After the war and the October Revolution, many professors from the Russian universities came to Belgrade and they raised the level of education at Belgrade University to a higher degree, and made the University an educational institution of a worldwide renown. The ideas of the October Revolution, however, started spreading at the University. The authorities energetically reacted to this. The autonomy of the University was grossly violated then. It has been recorded that in 1935 after the demonstrations of progressive students, the police entered the Law School, where the students were, murdered one student and arrested a few others and sent them to prisoner camps. Ivan Djaja, the Chancellor of the University, resigned then. Contrary to the anonymous individuals of our day, the Chancellors of those times were people of high morals and eminent experts known worldwide. Then the war broke out again.

After the war, everything changed. Some other people came - the rule of the people came. The people's rule did everything it could to reduce the autonomy of the University to the smallest possible degree. First, it expropriated the whole property of the University, which is a unique case, since the state, as the founder of the University, first took away its own property, and then appropriated it. The next step naturally proceeded from the previous one. The University in Belgrade was divided into two parts: Belgrade University and the University of Arts. Led by its ideology, rejecting all different opinions, the state authorities introduced new subjects, such as Civil defence and Marxism. Later on, when they realized that the Soviet path to socialism was not the Yugoslav as well, they used all their creative abilities and came to an ingenious solution - socialist self-management. Of course, that new form of socio-political-production relations pervaded all aspects of the society, including the university. The workers' councils and the motto "everybody knows everything" enabled the cleaning ladies and the janitors to decide together with the academicians about the salaries, the distribution of apartments and the problems of heating.

However, very few people mentioned the autonomy at that time, since, professedly, the employees at the university decided themselves about the problems at the university, and that, in fact, was the autonomy.

From such a state of formally great, but really nonexistent autonomy, we come to the present time. Today the relations between the founder, i.e. the Republic, and the university are regulated by the University Law, which was passed after the Student Protest '92. That law formally established the nonexistence of the autonomy, which had been hidden behind the disguise of self-management earlier.

First of all, the conditions concerning the founding of the university were not regulated by that law. Namely, the founder is the Republic (obligatorily), but the university can be founded by physical and by juristic persons as well. However, the conditions which must be fulfilled by the founder and the procedure of establishing the university were not precisely determined by the law, in which way many possibilities for bribe and blackmail have been left. The autonomy defined at the beginning can hardly be achieved in this way.

Another thing that is contrary to the autonomy is the way the managing and expert organs at the university are organized.

According to the law, the managing organs at the university are the Chancellor and the Council. The University Council consists of two times as many members as there are institutions constituting the university. Those institutions can be schools, institutes and libraries. Half of the members of the council are elected by the Scientific-educational school councils, whereas the second half are elected by the founder.

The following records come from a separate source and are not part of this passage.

-- ==== Sys2Proof/Machine/Windows.lean ====
section
/-! DEFINITION. Writes to a Lantern's windows and to element debug space, as they take effect at the unit that they name
(R31, R33), and what has been posted to a unit. -/

namespace Sys2Proof.Machine

/-- Whether a register is the token register of a copy or of a matrix command in flight (R115, R355). -/
def State.tokenReg (s : State) (k : Nat) (r : Reg) : Bool :=
  (s.chans.any fun c => decide (c.2.lan = k ∧ c.2.rd = r)) ||
    (match (s.lan k).mx with
     | none => false
     | some a => (a.run.any fun x => decide (x.rd = r)) || (a.cmd.any fun x => decide (x.rd = r))
        || (a.snapq.any fun x => decide (x.rd = r)))

/-- A window write to a general register: s0 discards it, and a token register is released (R31). -/
def State.windowGpr (s : State) (k : Nat) (r : Reg) (v : Word) : State :=
  let free := s.tokenReg k r
  s.modLan k fun l => if free then (l.setReg r v).unblock r else l.setReg r v

/-- A window write to a state register, by the rules of SRW; a refused write changes nothing (R31). -/
def State.windowState (s : State) (k num : Nat) (v : Word) : State :=
  if !srWritable num || (decide (num = 0xC) && !fqbaseOk v) then s else s.srWrite k num v

/-- A write to element debug space: only while the element's regions are stopped (R33). -/
def State.windowDebug (s : State) (el area off : Nat) (v : Word) : State :=
  if !s.debugRefused el area off && debugOk area off then s.writeDebug el area off v else s

/-- What a posted write or comparison does when it arrives. -/
def State.takePost (s : State) (p : Post) : State :=
  match p with
  | .gpr k r v => s.windowGpr k r v
  | .sreg k num v => s.windowState k num v
  | .debug el area off v => s.windowDebug el area off v
  | .hub view off v => s.regWrite view off v
  | .mismatch die row => s.spareMismatch_ die row

/-- WINDOW_GPR_WRITE (R31). -/
def execWindowGprWrite (lan : Nat) (r : Reg) (v : Word) (s : State) : Out := .next (s.windowGpr lan r v)
/-- WINDOW_STATE_WRITE (R31). -/
def execWindowStateWrite (lan num : Nat) (v : Word) (s : State) : Out := .next (s.windowState lan num v)
/-- ELEMENT_DEBUG_WRITE (R33). -/
def execElementDebugWrite (el area off : Nat) (v : Word) (s : State) : Out := .next (s.windowDebug el area off v)

end Sys2Proof.Machine
end

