/-- R229, R255, R259, R265, R269, R270, R272, R273, R290, R293, R487: what a stream port does on its own. A program that has
run past its end closes its handles and windows and goes, and the pending one, once armed, starts with the Beacon's extents.
The next released element is issued with its address while fewer than 64 of the port's wait, and an input element waits for
its token; one whose address is bad fails. A read element is pushed, with its group unified, to every destination bound to its
handle once each has room and its iteration may be emitted. A token at an input port waits for its program's context, for its
turn within 64 elements and for its element; one beyond COUNT, a poisoned one and one of a format the rule refuses are taken
with their record and count as written; any other is written at its element, at once, in the segment's staging or, where its
translation or its bank makes it wait, later. A marker takes the port's snapshot. -/
def Obligations.StreamEvents : Prop :=
  ∀ (s : Machine.State) (p : Nat) (q : Port), q = s.port p →
    (∀ g, q.prog = none → q.pend = some g →
      (g.armed = false → exec (.streamProgramStart p) s = .next s) ∧
      (g.armed = true → exec (.streamProgramStart p) s = .next (s.modPort p fun q =>
        { q with prog := some g, pend := none, hs := [], outq := [], ext := s.extentsOf g.lan }))) ∧
    (q.prog = none → q.pend = none → exec (.streamProgramStart p) s = .next s) ∧
    (∀ g, q.prog = some g →
      (g.armed = false ∨ g.pc < g.parcels.length → exec (.streamProgramStart p) s = .next s) ∧
      (g.armed = true → g.parcels.length ≤ g.pc → ∀ u,
        u = ((q.hs.map (·.1)).filter fun h => s.handleDone p h).foldl (fun s h => s.closeHandle p h g.lan) s →
        ((u.port p).hs ≠ [] → exec (.streamProgramStart p) s = .next u) ∧
        ((u.port p).hs = [] → exec (.streamProgramStart p) s = .next (((g.wins.foldl (fun s k =>
            ((s.tile (portTile p)).wins.find k).elim s fun w => if w.port = p then s.shutWin (portTile p) k else s) u).modPort p
              fun q => { q with prog := none, outq := [] }).startPending p)))) ∧
    (∀ h, q.prog = none ∨ q.hs.find h = none → exec (.streamElementIssue p h) s = .next s) ∧
    (∀ g h x, q.prog = some g → q.hs.find h = some x →
      (∀ r, (q.outq.find? fun r => decide (r.h = h ∧ r.st = .new)) = some r →
        exec (.streamElementIssue p h) s = .next (s.tryElem p q g x r)) ∧
      ((∀ r ∈ q.outq, ¬ (r.h = h ∧ r.st = .new)) → ∀ w, w = s.windowOf (some g.lan) (tileDie (portTile p)) (s.elemTag p g x.pos) x.pos →
        (x.limit ≤ x.pos ∨ g.armed = false ∨ 64 ≤ q.outstanding ∨ x.input = false ∧ (w = .park ∨ q.stopped = true) →
          exec (.streamElementIssue p h) s = .next s) ∧
        (x.pos < x.limit → g.armed = true → q.outstanding < 64 → x.input = true ∨ w ≠ .park ∧ q.stopped = false →
          (∀ rel r, rel = (x.idx.find? fun i => decide (i.first ≤ x.pos ∧ x.pos < i.first + i.count)) →
            r = ({ h := h, n := x.pos, va := x.cur, line := x.line,
                   idx := rel.map fun i => (BitVec.ofNat 64 (i.ibase + (x.pos - i.first) * fmtSize i.ifmt), i.ifmt),
                   gath := rel.isSome, st := .new, data := [], bad := false, miss := Miss.zero, uni := false } : StreamReq) →
            exec (.streamElementIssue p h) s = .next ((s.modPort p fun q => { q with
              hs := q.hs.put h { x with pos := x.pos + 1, cur := if rel.isSome then x.cur else x.cur + x.stride.signExtend 64 }
              outq := q.outq ++ [r] }).tryElem p q g x r)) ∧
          (x.input = true → x.idx = [] → x.cur.toNat < 2 ^ 48 → x.cur.toNat % x.align = 0 →
            exec (.streamElementIssue p h) s = .next ((s.modPort p fun q =>
              { q with
                hs := q.hs.put h { x with pos := x.pos + 1, cur := x.cur + x.stride.signExtend 64 }
                outq := q.outq ++ [{ h := h, n := x.pos, va := x.cur, line := x.line, idx := none, gath := false, st := .new,
                                     data := [], bad := false, miss := Miss.zero, uni := false }] }).setElem p
              { h := h, n := x.pos, va := x.cur, line := x.line, idx := none, gath := false, st := .entry, data := [],
                bad := false, miss := Miss.zero, uni := false })))) ∧
      (∀ (u : Machine.State) (r : StreamReq),
        (r.idx = none → 2 ^ 48 ≤ r.va.toNat → u.tryElem p q g x r = u.badElem p g x r r.va 3) ∧
        (r.idx = none → r.va.toNat < 2 ^ 48 → r.va.toNat % x.align ≠ 0 → u.tryElem p q g x r = u.badElem p g x r r.va 4) ∧
        (r.idx = none → r.va.toNat < 2 ^ 48 → r.va.toNat % x.align = 0 →
          u.tryElem p q g x r = if x.input then u.setElem p { r with st := .entry } else u.readElem p q g x r) ∧
        (∀ ia ifmt, r.idx = some (ia, ifmt) →
          (2 ^ 48 ≤ ia.toNat → u.tryElem p q g x r = u.badElem p g x r ia 3) ∧
          (ia.toNat < 2 ^ 48 → ia.toNat % fmtSize ifmt ≠ 0 → u.tryElem p q g x r = u.badElem p g x r ia 4) ∧
          (ia.toNat < 2 ^ 48 → ia.toNat % fmtSize ifmt = 0 → ∀ res v,
            u.unitPlaces g.lan (tileDie (portTile p)) (portHow q r.miss.may true false) ia.toNat (fmtSize ifmt) = (res, v) →
            (∀ va reason, res = .error (va, reason) →
              u.tryElem p q g x r = v.waitElem p g x r (BitVec.ofNat 64 va) reason) ∧
            (∀ ps bs bad w y, res = .ok ps → v.piecesCut (tileDie (portTile p)) ps = false →
              v.readPieces g.lan 0 ps = (bs, bad, w) → bad = false →
              y = { r with va := r.line + BitVec.ofInt 64 (indexValue ifmt (leNat (w.overlayPieces g.lan ps bs)) * x.stride.toInt),
                           idx := none } →
              u.tryElem p q g x r = (w.setElem p y).placeElem p q g x y))))) ∧
    (∀ idx, q.prog = none ∨ q.outq[idx]? = none → exec (.streamReplyPush p idx) s = .next s) ∧
    (∀ g idx r, q.prog = some g → q.outq[idx]? = some r → q.hs.find r.h = none → exec (.streamReplyPush p idx) s = .next s) ∧
    (∀ g idx r x, q.prog = some g → q.outq[idx]? = some r → q.hs.find r.h = some x →
      (x.input = true → exec (.streamReplyPush p idx) s = .next s) ∧
      (r.st ≠ .bank → s.gatherElem p g x r = (s, r)) ∧
      (x.input = false → ∀ u y, s.gatherElem p g x r = (u, y) →
        (y.st ≠ .done → exec (.streamReplyPush p idx) s = .next u) ∧
        (y.st = .done → x.uni ≠ 0 → y.uni = false → u.unifyGroup p y.h x (u.countOf g x) y.n = none →
          exec (.streamReplyPush p idx) s = .next u) ∧
        (∀ v z op tok ds, y.st = .done → ((x.uni = 0 ∨ y.uni = true) ∧ v = u ∨ (x.uni ≠ 0 ∧ y.uni = false) ∧
            u.unifyGroup p y.h x (u.countOf g x) y.n = some v) →
          z = ((v.port p).outq.find? fun a => decide (a.h = y.h ∧ a.n = y.n)).getD y →
          op = (if z.data.isEmpty then ⟨loadFmt x.fmt x.grp, 0#80⟩ else loadOperand x.fmt x.grp z.data : Operand) →
          tok = ({ tag := v.elemTag p g z.n, fmt := op.fmt, pay := op.pay, last := decide (z.n + 1 = u.countOf g x),
                   poison := z.bad, marker := false } : Token) →
          ds = ((g.binds.filter fun b => decide ((b.extractLsb' 32 2).toNat = z.h)).map fun b =>
            v.resolve (some g.lan) g.ctx (portTile p) (b.extractLsb' 0 31)) →
          (z.bad = true ∧ v.recHeld (some g.lan) = true ∨
              (∃ d ∈ ds, routable d = true ∧ v.linkRoom (portTile p) false d = false) →
            exec (.streamReplyPush p idx) s = .next v) ∧
          (z.bad = false ∨ v.recHeld (some g.lan) = false →
            (∀ d ∈ ds, routable d = true → v.linkRoom (portTile p) false d = true) → ∀ left,
            left = (v.modPort p fun q => { q with outq := q.outq.filter fun a => !decide (a.h = z.h ∧ a.n = z.n) }) →
            (v.windowOf (some g.lan) (tileDie (portTile p)) tok.tag z.n = .park → exec (.streamReplyPush p idx) s = .next v) ∧
            (∀ reason, v.windowOf (some g.lan) (tileDie (portTile p)) tok.tag z.n = .refuse reason →
              exec (.streamReplyPush p idx) s = .next (left.portLog p g kTAGUSE tok.tag (BitVec.ofNat 64 z.n) reason)) ∧
            (v.windowOf (some g.lan) (tileDie (portTile p)) tok.tag z.n = .ok →
              exec (.streamReplyPush p idx) s = .next (ds.foldl (fun a d =>
                if routable d then a.deliver (portTile p) (2 ^ 32 + p) false d tok
                else a.portLog p g kLINK tok.tag 0#64 d.toNat)
                (left.noteEmitted (some g.lan) (tileDie (portTile p)) tok.tag (left.portSnaps.find p).isSome))))))) ∧
    (∀ idx, q.inq[idx]? = none → exec (.sinkElementWrite p idx) s = .next s) ∧
    (∀ idx a (log k : Machine.State → Machine.State) lead, q.inq[idx]? = some a → lead = s.leadOfTile (portTile p) →
      (a.logged = true → s.faultToken p idx a log k = if s.recHeld lead then s else k s) ∧
      (a.logged = false → (log s).heldNo lead ≤ s.heldNo lead → s.faultToken p idx a log k = k (log s)) ∧
      (a.logged = false → s.heldNo lead < (log s).heldNo lead → s.faultToken p idx a log k =
        (log s).modPort p fun q => { q with inq := q.inq.set idx { a with logged := true } })) ∧
    (∀ idx a, q.inq[idx]? = some a →
      (q.inOrder idx a = false ∨ s.cutOff a.fromDie (tileDie (portTile p)) = true →
        exec (.sinkElementWrite p idx) s = .next s) ∧
      (q.inOrder idx a = true → s.cutOff a.fromDie (tileDie (portTile p)) = false →
        (∀ u, a.tok.marker = true → u = (s.modPort p fun q => { q with inq := q.inq.eraseIdx idx }) →
          (u.leadOfTile (portTile p) = none → exec (.sinkElementWrite p idx) s = .next u) ∧
          (∀ lead, u.leadOfTile (portTile p) = some lead →
            ((u.lan lead).prePend = false ∨ a.tok.pay.setWidth 32 ≠ (u.lan lead).snapNo →
              exec (.sinkElementWrite p idx) s = .next u) ∧
            ((u.lan lead).prePend = true → a.tok.pay.setWidth 32 = (u.lan lead).snapNo →
              exec (.sinkElementWrite p idx) s = .next ((u.snapPort p).modPort p fun q =>
                { q with marked := if q.marked.contains a.chan then q.marked else q.marked ++ [a.chan] })))) ∧
        (a.tok.marker = false → q.prog = none ∨ q.inHandle = none → exec (.sinkElementWrite p idx) s = .next s) ∧
        (∀ g h x n, a.tok.marker = false → q.prog = some g → q.inHandle = some (h, x) → n = tagIter a.tok.tag →
          (tagCtx a.tok.tag ≠ g.ctx → exec (.sinkElementWrite p idx) s = .next s) ∧
          (tagCtx a.tok.tag = g.ctx →
            (s.countOf g x ≤ n → exec (.sinkElementWrite p idx) s =
              .next (s.faultToken p idx a (fun u => u.portLog p g kTAGUSE a.tok.tag (BitVec.ofNat 64 n) 6)
                fun u => u.takeIn p idx a)) ∧
            (n < s.countOf g x → x.nextW + 63 < n → exec (.sinkElementWrite p idx) s = .next s) ∧
            (n < s.countOf g x → n ≤ x.nextW + 63 →
              (∀ r ∈ q.outq, ¬ (r.h = h ∧ r.n = n)) → exec (.sinkElementWrite p idx) s = .next s) ∧
            (∀ r, n < s.countOf g x → n ≤ x.nextW + 63 → (q.outq.find? fun r => decide (r.h = h ∧ r.n = n)) = some r →
              (r.st ≠ .entry → r.st ≠ .done → exec (.sinkElementWrite p idx) s = .next s) ∧
              (r.st = .entry ∨ r.st = .done →
                (a.tok.poison = true → exec (.sinkElementWrite p idx) s =
                  .next (s.faultToken p idx a (fun u => u.portLog p g kPOISON a.tok.tag 0#64 0) fun u =>
                    ((u.takeIn p idx a).markWritten p h n).askAbort g.lan true)) ∧
                (a.tok.poison = false → r.bad = true → exec (.sinkElementWrite p idx) s =
                  .next (if s.recHeld (s.leadOfTile (portTile p)) then s else (s.takeIn p idx a).markWritten p h n)) ∧
                (a.tok.poison = false → r.bad = false → acceptsFmt x.fmt x.grp a.tok.fmt = false →
                  exec (.sinkElementWrite p idx) s = .next (s.faultToken p idx a
                    (fun u => u.portLog p g kFMT a.tok.tag 0#64 (a.tok.fmt.toNat + x.fmt * 16)) fun u =>
                      (u.takeIn p idx a).markWritten p h n)) ∧
                (a.tok.poison = false → r.bad = false → acceptsFmt x.fmt x.grp a.tok.fmt = true →
                  (∀ va reason u, s.elemPlaces p q g x r = (.error (va, reason), u) → exec (.sinkElementWrite p idx) s =
                    .next (if r.st = .done ∨ 64 ≤ q.outstanding then u else u.waitElem p g x r (BitVec.ofNat 64 va) reason)) ∧
                  (∀ ps u, s.elemPlaces p q g x r = (.ok ps, u) →
                    (r.st ≠ .done ∧ ((x.ord = true ∨ ∃ e ∈ ps, e.2.2.2 = true) ∧ r.n ≠ x.nextW ∨ q.coincides r.h x r = true) ∨
                        u.piecesCut (tileDie (portTile p)) ps = true → exec (.sinkElementWrite p idx) s = .next u) ∧
                    (r.st = .done ∨ (x.ord = false ∧ (∀ e ∈ ps, e.2.2.2 = false) ∨ r.n = x.nextW) ∧ q.coincides r.h x r = false →
                      u.piecesCut (tileDie (portTile p)) ps = false →
                      (∀ mode, u.layoutBad x.layout ps = some mode → exec (.sinkElementWrite p idx) s =
                        .next (u.faultToken p idx a (fun w => w.portLog p g kLAYOUT a.tok.tag r.va (layoutInfo x.layout mode))
                          fun w => (w.takeIn p idx a).markWritten p h r.n)) ∧
                      (∀ v, u.layoutBad x.layout ps = none →
                        v = storeBytes x.fmt x.grp (if x.rtz then rtz else rne) ⟨a.tok.fmt, a.tok.pay⟩ →
                        (∀ off, u.stagedSet g.lan = none → homeOff (portTile p) ps = some off →
                          exec (.sinkElementWrite p idx) s = .next (((((u.takeIn p idx a).modHandle p h fun x =>
                            { x with flags := x.flags ||| v.flags }).askBank (portTile p) (portNum p + 1) r.client x.layout off
                              x.bytes (some v.val) (some g.lan)).markWritten p h r.n))) ∧
                        (u.stagedSet g.lan = none → homeOff (portTile p) ps = none →
                          exec (.sinkElementWrite p idx) s = .next ((((u.takeIn p idx a).modHandle p h fun x =>
                            { x with flags := x.flags ||| v.flags }).writePieces g.lan x.layout ps v.val).markWritten p h r.n)) ∧
                        (∀ k, u.stagedSet g.lan = some k → u.stagePieces g.lan ps v.val x.layout = none →
                          exec (.sinkElementWrite p idx) s = .next (u.modPort p fun q => { q with
                            entWait := ps.findSome? fun e => u.stageBlock g.lan e.1 (List.replicate e.2.1 0#8) x.layout })) ∧
                        (∀ k w y, u.stagedSet g.lan = some k → u.stagePieces g.lan ps v.val x.layout = some w →
                          y = ((w.takeIn p idx a).modHandle p h fun x => { x with flags := x.flags ||| v.flags }) →
                          exec (.sinkElementWrite p idx) s =
                            .next (if anyHeld ps then y.setElem p { r with st := .held } else y.markWritten p h r.n))))))))))))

The expert organ at the university is the Scientific-educational Council, or the Educational-artistic Council, which consist of the deans of the schools and the managers of the institutes or libraries which constitute the university.

According to the law, the University Council has the jurisdiction in the following activities:

1) it makes the statute of the university
2) it makes decisions about the investing of the university funds
3) it approves the financial plan, the reports about the work and yearly account of the university
4) it discusses the questions of the students' standard and gives suggestions to the authorized organs for the improvement in that area
5) it makes the program of activities at the university
6) it makes the acts about the establishment of the university centers and university departments
7) it acknowledges the statutes of the schools
8) it makes the decision about the announcing of honorary PhD titles
9) it makes the decision about the establishing of an institution the founder of which is the university
10) it elects and dismisses the Chancellor and the Vice-Chancellor of the university
11) it elects the president of the council
12) it elects the general secretary of the university and
13) performs its other duties determined in the statute of the university.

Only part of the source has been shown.